Keep the payload intentionally small. An outbox row is not a data warehouse row. It should contain the event facts consumers need, not a full snapshot of every related record by default.

If consumers need to fetch more detail, publish an event that includes stable IDs and enough context to decide what to do next.


Event Shape Is A Contract

An outbox event is not just an implementation detail inside the producer. Once another service consumes it, the event shape becomes a contract.

For example:

{
  "eventId": "0d2b8913-d3a6-4f7e-81b5-2977ad99d471",
  "eventType": "order.created",
  "eventVersion": 1,
  "occurredAt": "2026-05-10T12:24:11Z",
  "aggregate": {
    "type": "order",
    "id": "ord_123",
    "version": 7
  },
  "data": {
    "customerId": "cus_456",
    "totalCents": 4200,
    "currency": "USD"
  }
}

That gives consumers four important things:

  • a stable event ID for deduplication
  • an event type and version for compatibility
  • an aggregate identity for routing and ordering
  • a payload that represents the committed fact

Do not publish "whatever the current ORM object happens to serialize." That couples consumers to internal storage shape and makes later refactoring dangerous.
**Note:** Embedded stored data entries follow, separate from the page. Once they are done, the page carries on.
/-- The check pass reads a record's CTL and LEN, and looks at both. -/
theorem checkHeader_seg {s : State} {n latency o : Nat} {cmd ctl len : Byte} {rest : List Byte}
    (h : Undisturbed n latency s) (hl : 1 ≤ latency) (hn : 2 * latency ≤ n) (hclk : s.pins.sclk = false)
    (hbytes : HoldsBytes (s.snap.base.toNat + o) (cmd :: ctl :: len :: rest) s)
    (hfit : o + 3 ≤ s.snap.len.toNat) (p : PanelState) :
    ∃ m st, 2 ≤ m ∧ m ≤ 2 * latency ∧
      Seg m (checkRecord p o s) (checkGotLen p o ctl len (later m (setStep st s))) := by
  rw [checkRecord_header hfit]
  obtain ⟨m₁, st₁, h1, hm₁, hseg₁⟩ := memRead_idle_seg h hl (by omega) hbytes.tail.head hbytes.1 hclk (.checkCtl p o)
  obtain ⟨m₂, st₂, h2, hm₂, hseg₂⟩ := memRead_idle_seg (s := later m₁ (setStep st₁ s))
    (h.after (m := m₁) (n := latency) (by omega) ⟨h.alive.op, h.alive.offer, h.alive.prog⟩ rfl rfl) hl le_rfl
    hbytes.tail.tail.head hbytes.1 hclk (.checkLen p o ctl)
  refine ⟨m₁ + m₂, st₂, by omega, by omega, (hseg₁.trans hseg₂).cast rfl ?_⟩
  rw [← later_later]
  rfl

/-- A table that does not parse, or has reserved control bits set, is refused in the check pass. Each record that the pass goes
on from has at least three bytes, and two of them are read. -/
theorem checkRecord_malformed_seg {latency : Nat} (hl : 1 ≤ latency) (p : PanelState) {fuel : Nat} {bytes : List Byte} :
    ∀ {s : State} {o : Nat}, Undisturbed (bytes.length * latency) latency s → bytes.length ≤ fuel →
      s.pins.sclk = false → HoldsBytes (s.snap.base.toNat + o) bytes s → o + bytes.length = s.snap.len.toNat →
      (∀ rs, parseRecords fuel bytes = some rs → ∃ r ∈ rs, ctlReserved r.ctl ≠ 0) →
      ∃ n st, n ≤ bytes.length * latency ∧
        Seg n (checkRecord p o s) (raise .seqFormat (later n (setStep st s))) := by
  induction fuel, bytes using parseRecords.induct with
  | case1 fuel =>
    intro s o _ _ _ _ _ hbad
    simpa using hbad [] (by simp [parseRecords])
  | case2 fuel cmd ctl len rest hlen ih =>
    intro s o h hfuel hclk hbytes ho hbad
    simp only [List.length_cons] at h hfuel ho ⊢
    have hcost : (rest.length + 1 + 1 + 1) * latency = rest.length * latency + 3 * latency := by ring
    obtain ⟨m, st, -, hm, hseg⟩ := checkHeader_seg h hl (by omega) hclk hbytes (by omega) p
    by_cases hctl : ctlReserved ctl = 0
    · have hrest : HoldsBytes (s.snap.base.toNat + (o + 3 + len.toNat)) (rest.drop len.toNat) s := by
        rw [← List.take_append_drop len.toNat rest] at hbytes
        simpa [hlen, Nat.add_assoc] using hbytes.after_record
      have hdrop : (rest.drop len.toNat).length * latency ≤ rest.length * latency :=
        Nat.mul_le_mul_right _ (by simp)
      obtain ⟨n, st', hn, hseg'⟩ := ih (s := later m (setStep st s)) (o := o + 3 + len.toNat)
        (h.after (m := m) (by omega) ⟨h.alive.op, h.alive.offer, h.alive.prog⟩ rfl rfl) (by simp; omega) hclk
        hrest
        (by simp only [List.length_drop, later_snap, setStep_snap]; omega)
        (fun rs hrs => by
          obtain ⟨r, hr, hres⟩ := hbad _ (by simp only [parseRecords, hlen, if_true, hrs]; rfl)
          obtain rfl | hr := List.mem_cons.mp hr
          · exact absurd hctl hres
          · exact ⟨r, hr, hres⟩)
      rw [checkGotLen_good hctl (by simp only [later_snap, setStep_snap]; omega)] at hseg
      refine ⟨m + n, st', by omega, (hseg.trans hseg').cast rfl ?_⟩
      rw [← later_later]
      rfl
    · rw [checkGotLen_bad (.inl hctl)] at hseg
      exact ⟨m, st, by omega, hseg⟩
  | case3 fuel cmd ctl len rest hlen =>
    intro s o h _ hclk hbytes ho _
    simp only [List.length_cons] at h ho ⊢
    have hcost : (rest.length + 1 + 1 + 1) * latency = rest.length * latency + 3 * latency := by ring
    obtain ⟨m, st, -, hm, hseg⟩ := checkHeader_seg h hl (by omega) hclk hbytes (by omega) p
    rw [checkGotLen_bad (.inr (by simp only [later_snap, setStep_snap]; omega))] at hseg
    exact ⟨m, st, by omega, hseg⟩
  | case4 fuel bytes hnil hcons =>
    intro s o _ hfuel _ _ ho _
    have hshort : 0 < bytes.length ∧ bytes.length < 3 := by
      match fuel, bytes with
      | _, [] => exact (hnil rfl).elim
      | 0, _ :: _ => simp at hfuel
      | _ + 1, [_] => simp
      | _ + 1, [_, _] => simp
      | k + 1, a :: b :: c :: rest => exact absurd rfl (hcons k a b c rest rfl)
    rw [checkRecord_short (by omega) (by omega)]
    exact ⟨0, s.seq.step, Nat.zero_le _, Seg.refl _⟩

/-- Settles O24: the accept cycle starts the check pass, which the malformed table does not pass. -/
theorem malformedTableIsRefused : Obligations.MalformedTableIsRefused := by
  intro s i p f base len bytes latency hmem hpair ho hp hb hfit hlen hbytes hbad hpins hl hq hf
  have hop := tableOperation_of_mem hmem
  obtain ⟨hbase, hlen'⟩ := Prod.mk.inj (hop.snap_pair (s := s) 0 |>.trans hpair.symm)
  have hl0 : len ≠ 0 := by
    rintro rfl
    obtain rfl : bytes = [] := List.length_eq_zero_iff.mp hlen
    simpa using hbad [] rfl
  rw [← hbase] at hb hbytes
  rw [← hlen'] at hlen hl0
  obtain ⟨n, st, hn, hseg⟩ := checkRecord_malformed_seg (s := begin i.opcode 0 s) (o := 0) hl p
    (.of_quietFor hq hf ⟨by simp, rfl, hq.1⟩ rfl rfl) le_rfl hpins.2.1 hbytes (by omega) hbad
  refine ⟨_, n, hop.exec_eq ho hp, hn, ?_⟩
  rw [tableBody_checks (fun _ => hb) (by rw [hbase, hlen']; exact hfit),
    Seg.after_accept ⟨hq.1, fun k hk => hq.2 k (by omega)⟩ hseg, raise_eq_softlyEnded (op := i.opcode) rfl (by decide) rfl]
  simp [tick, nextCycle, softlyEnded, rejected, active, later, setStep, hop.arg, hq.1]

end Sys2Proof.Machine
end

section
/-!
SUPPORT. The player as a run of cycles (41_panel_sequencer.md R181): the check pass of a well-formed table, a byte on the bus in
both framings, the run of a record's data bytes, a record, and the table.
-/

namespace Sys2Proof.Machine

open Sys2Proof

theorem record_wf_iff (r : Record) : r.wf = true ↔ ctlReserved r.ctl = 0 ∧ r.data.length ≤ 255 := by
  simp [Record.wf, ctlReserved]

/-! ## The check pass of a well-formed table -/

/-- The check pass lets a table of well-formed records pass, after two reads for each record. -/
theorem checkRecord_wellFormed_seg {latency : Nat} (hl : 1 ≤ latency) (p : PanelState) (rs : List Record) :
    ∀ {s : State} {o : Nat}, Undisturbed (2 * rs.length * latency) latency s → s.pins.sclk = false →
      HoldsBytes (s.snap.base.toNat + o) (encodeTable rs) s → o + (encodeTable rs).length = s.snap.len.toNat →
      (∀ r ∈ rs, r.wf = true) →
      ∃ n st, 2 * rs.length ≤ n ∧ n ≤ 2 * rs.length * latency ∧
        Seg n (checkRecord p o s) (checkPassed p (later n (setStep st s))) := by
  induction rs with
  | nil =>
    intro s o _ _ _ ho _
    rw [checkRecord_end (by simpa using ho.ge)]
    exact ⟨0, s.seq.step, by simp, by simp, Seg.refl _⟩
  | cons r rs ih =>
    intro s o h hclk hbytes ho hwf
    obtain ⟨hr, hrs⟩ := List.forall_mem_cons.mp hwf
    obtain ⟨hctl, hdata⟩ := (record_wf_iff r).mp hr
    have hcost : 2 * (rs.length + 1) * latency = 2 * rs.length * latency + 2 * latency := by ring
    have hrest : HoldsBytes (s.snap.base.toNat + (o + 3 + r.data.length)) (encodeTable rs) s := by
      rw [encodeTable_cons] at hbytes
      simpa only [Nat.add_assoc] using hbytes.after_record
    rw [length_encodeTable_cons] at ho
    simp only [List.length_cons] at h ⊢
    obtain ⟨m, st, h2, hm, hseg⟩ := checkHeader_seg h hl (by omega) hclk hbytes (by omega) p
    rw [checkGotLen_good hctl (by rw [toNat_ofNat_length hdata, later_snap, setStep_snap]; omega),
      toNat_ofNat_length hdata] at hseg
    obtain ⟨n, st', h2', hn, hseg'⟩ := ih (s := later m (setStep st s)) (o := o + 3 + r.data.length)
      (h.after (m := m) (by omega) ⟨h.alive.op, h.alive.offer, h.alive.prog⟩ rfl rfl) hclk hrest
      (by rw [later_snap, setStep_snap]; omega) hrs
    refine ⟨m + n, st', by omega, by omega, (hseg.trans hseg').cast rfl ?_⟩
    rw [← later_later]
    rfl

/-! ## What the player changes -/

/-- The state `s` with what the player writes between the check pass and the end of the operation taken from `t`: its own
variables, the cursor, the transport lines, and the trace. -/
def withPlayed (t s : State) : State :=
  { s with
    seq := { s.seq with
      step := t.seq.step, tp := t.seq.tp, rcmd := t.seq.rcmd, rctl := t.seq.rctl, rlen := t.seq.rlen, ri := t.seq.ri
      prior := t.seq.prior, waited := t.seq.waited, polls := t.seq.polls, sent := t.seq.sent, csHeld := t.seq.csHeld }
    pins := { t.pins with rstN := s.pins.rstN }
    env := { s.env with cycle := t.env.cycle, trace := t.env.trace } }

/-- The player has come from `s` to `t` in `n` cycles, and has emitted `evs`. -/
structure Plays (n : Nat) (evs : List Event) (s t : State) : Prop where
  frame : t = withPlayed t s
  cycle : t.env.cycle = s.env.cycle + n
  events : eventsOf t.env.trace = eventsOf s.env.trace ++ evs

theorem Plays.refl (s : State) : Plays 0 [] s s := ⟨rfl, rfl, (List.append_nil _).symm⟩

theorem Plays.trans {m n : Nat} {as bs : List Event} {s t u : State} (h : Plays m as s t) (k : Plays n bs t u) :
    Plays (m + n) (as ++ bs) s u where
  frame :=
    calc
      u = withPlayed u t := k.frame
      _ = withPlayed u (withPlayed t s) := congrArg (withPlayed u) h.frame
  cycle := by rw [k.cycle, h.cycle, Nat.add_assoc]
  events := by rw [k.events, h.events, List.append_assoc]

section
variable {n : Nat} {evs : List Event} {s t : State}

theorem Plays.snap (h : Plays n evs s t) : t.snap = s.snap := by rw [h.frame]; rfl
theorem Plays.cfg (h : Plays n evs s t) : t.cfg = s.cfg := by rw [h.frame]; rfl
theorem Plays.stat (h : Plays n evs s t) : t.stat = s.stat := by rw [h.frame]; rfl
theorem Plays.tend (h : Plays n evs s t) : t.seq.tend = s.seq.tend := by rw [h.frame]; rfl

theorem Plays.holdsBytes (h : Plays n evs s t) {a : Nat} {bytes : List Byte} (hb : HoldsBytes a bytes s) :
    HoldsBytes a bytes t := hb.congr (by rw [h.frame]; rfl) (by rw [h.frame]; rfl)

theorem Plays.undisturbed (h : Plays n evs s t) {b k latency : Nat} (hs : Undisturbed b latency s) (hb : n + k ≤ b) :
    Undisturbed k latency t := by
  have hframe := h.frame
  refine hs.after hb ⟨?_, ?_, ?_⟩ ?_ h.cycle <;> rw [hframe]
  · exact hs.alive.op
  · exact hs.alive.offer
  · exact hs.alive.prog
  · rfl

theorem Plays.panelReady (h : Plays n evs s t) {b k : Nat}
    (hs : PanelReady b s) (hb : n + k ≤ b) : PanelReady k t := by
  intro j hj
  have hready := hs (n + j) (by omega)
  have hscript : t.env.script = s.env.script := by rw [h.frame]; rfl
  unfold inputAt at hready ⊢
  rwa [h.cfg, h.cycle, hscript, Nat.add_assoc]

end

/-! ## A byte on the bus -/

/-- CS is free and the lines idle, as between two records. -/
def BusFree (s : State) : Prop := s.seq.csHeld = false ∧ IdlePins s.pins

/-- The cycles a data byte takes on the bus; `held` says that a burst run holds CS already (40_bus_transport.md R140, R142). -/
def byteCycles (burst held : Bool) (h : Nat) : Nat := if burst then (if held then 16 * h else 17 * h) else 18 * h

theorem Undisturbed.busFault {n latency : Nat} {s : State} (h : Undisturbed n latency s) {k : Nat} (hk : k ≤ n) :
    (inputAt s (s.env.cycle + k)).busFault = false := (h.faultless k (by omega)).1

/-- A transaction that is framed alone, and does not fail. -/
theorem sendAlone_seg {s : State} {n latency : Nat} (h : Undisturbed n latency s) (hn : 18 * halfPeriod s.cfg ≤ n)
    (k : Kind) (b : Byte) (r : TxRet) (hburst : inBurst k s = false) (hcs : s.seq.csHeld = false)
    (hrst : s.pins.rstN = true) :
    ∃ t, Seg (18 * halfPeriod s.cfg) (txStart k b r s) (afterTx r t) ∧ Plays (18 * halfPeriod s.cfg) [.tx k b] s t
      ∧ t.seq = { s.seq with step := t.seq.step, sent := true, csHeld := false } ∧ IdlePins t.pins := by
  have hfault := h.busFault (k := 17 * halfPeriod s.cfg - 1) (by omega)
  have hseg := txAlone_seg h.alive k b r hburst hcs (h.silent.mono hn)
  rw [hfault] at hseg
  exact ⟨_, hseg, ⟨rfl, rfl, by simp [eventsOf, later]⟩, rfl, rfl, rfl, rfl, hrst⟩

/-- A data byte of a burst run up to the last cycle of its `H_0`, whether it opens the frame or not. -/
theorem sendBurst_sampled_seg {s : State} {n latency : Nat} (h : Undisturbed n latency s) (hl : LinesOk s)
    (hn : byteCycles true s.seq.csHeld (halfPeriod s.cfg) ≤ n) (b : Byte) (r : TxRet) :
    ∃ t, Seg (byteCycles true s.seq.csHeld (halfPeriod s.cfg) - 1) (txStart .data b r s) (sampled .data b r t)
      ∧ Plays (byteCycles true s.seq.csHeld (halfPeriod s.cfg) - 1) [] s t ∧ t.seq = { s.seq with sent := true }
      ∧ t.pins.dc = true ∧ t.pins.rstN = true := by
  cases hcs : s.seq.csHeld with
  | false =>
    rw [hcs] at hn
    exact ⟨_, txBurst_seg h.alive b r hcs (h.silent.mono hn), ⟨rfl, rfl, (List.append_nil _).symm⟩, rfl, rfl, hl.rstN⟩
  | true =>
    rw [hcs] at hn
    obtain ⟨-, hrst, hdc, -, -⟩ := hl.held hcs
    exact ⟨_, txBurstNext_seg h.alive b r hcs (h.silent.mono hn), ⟨rfl, rfl, (List.append_nil _).symm⟩, rfl, hdc, hrst⟩

/-- From the last cycle of its `H_0` on, a byte of a burst run that does not fail returns with CS held. -/
theorem sampled_burst_seg {s : State} {n latency : Nat} (h : Undisturbed n latency s) (hn : 1 ≤ n) (b : Byte) (r : TxRet)
    (hburst : s.snap.burst = true) (hsent : s.seq.sent = true) (hdc : s.pins.dc = true) (hrst : s.pins.rstN = true) :
    ∃ t, Seg 1 (sampled .data b r s) (afterTx r t) ∧ Plays 1 [.tx .data b] s t
      ∧ t.seq = { s.seq with step := t.seq.step, csHeld := true } ∧ LinesOk t := by
  have hfault : (input s).busFault = false := h.busFault (k := 0) (by omega)
  have hseg := txBurstReturn_seg h.alive b r hburst (h.silent.mono hn)
  rw [hfault] at hseg
  exact ⟨_, hseg, ⟨rfl, rfl, by simp [eventsOf, later]⟩, rfl, nofun, fun _ => ⟨rfl, hrst, hdc, hburst, hsent⟩⟩

theorem byteCycles_pos (burst held : Bool) (c : PanelConfig) : 0 < byteCycles burst held (halfPeriod c) := by
  have hpos := halfPeriod_pos c
  cases burst <;> cases held <;> simp [byteCycles] <;> omega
If an event changes meaning, version it like an API contract. The same principle from API Contract Testing: Prevent Breaking Clients Before Release applies here: consumers depend on fields, types, enum values, and error-handling behavior even when the producer team thinks the change is small.


The Relay Is A Production Worker

The relay is the process that turns committed outbox rows into broker messages.

Treat it like a real background worker, not a tiny helper script.

A healthy relay does this:

  1. Claims a small batch of pending rows.
  2. Commits the claim quickly.
  3. Publishes each claimed event to the broker.
  4. Marks successful events as published.
  5. Schedules failed events for retry with backoff.
  6. Moves poison events to dead after a clear threshold.
  7. Emits metrics about backlog, age, attempts, and publish latency.

A simplified relay loop:

async function runOutboxRelay(workerId: string) {
  while (true) {
    const events = await outbox.claimBatch({ workerId, limit: 100 })

    if (events.length === 0) {
      await sleep(500)
      continue
    }

    for (const event of events) {
      try {
        await broker.publish({
          topic: event.topic,
          key: event.partitionKey,
          value: event.payload,
          headers: {
            eventId: event.id,
            eventType: event.eventType,
            ...event.headers,
          },
        })

        await outbox.markPublished(event.id)
      } catch (error) {
        await outbox.scheduleRetry(event.id, {
          error,
          nextAttemptAt: calculateBackoff(event.attempts),
        })
      }
    }
  }
}

Notice the relay marks an event as published only after the broker call returns successfully.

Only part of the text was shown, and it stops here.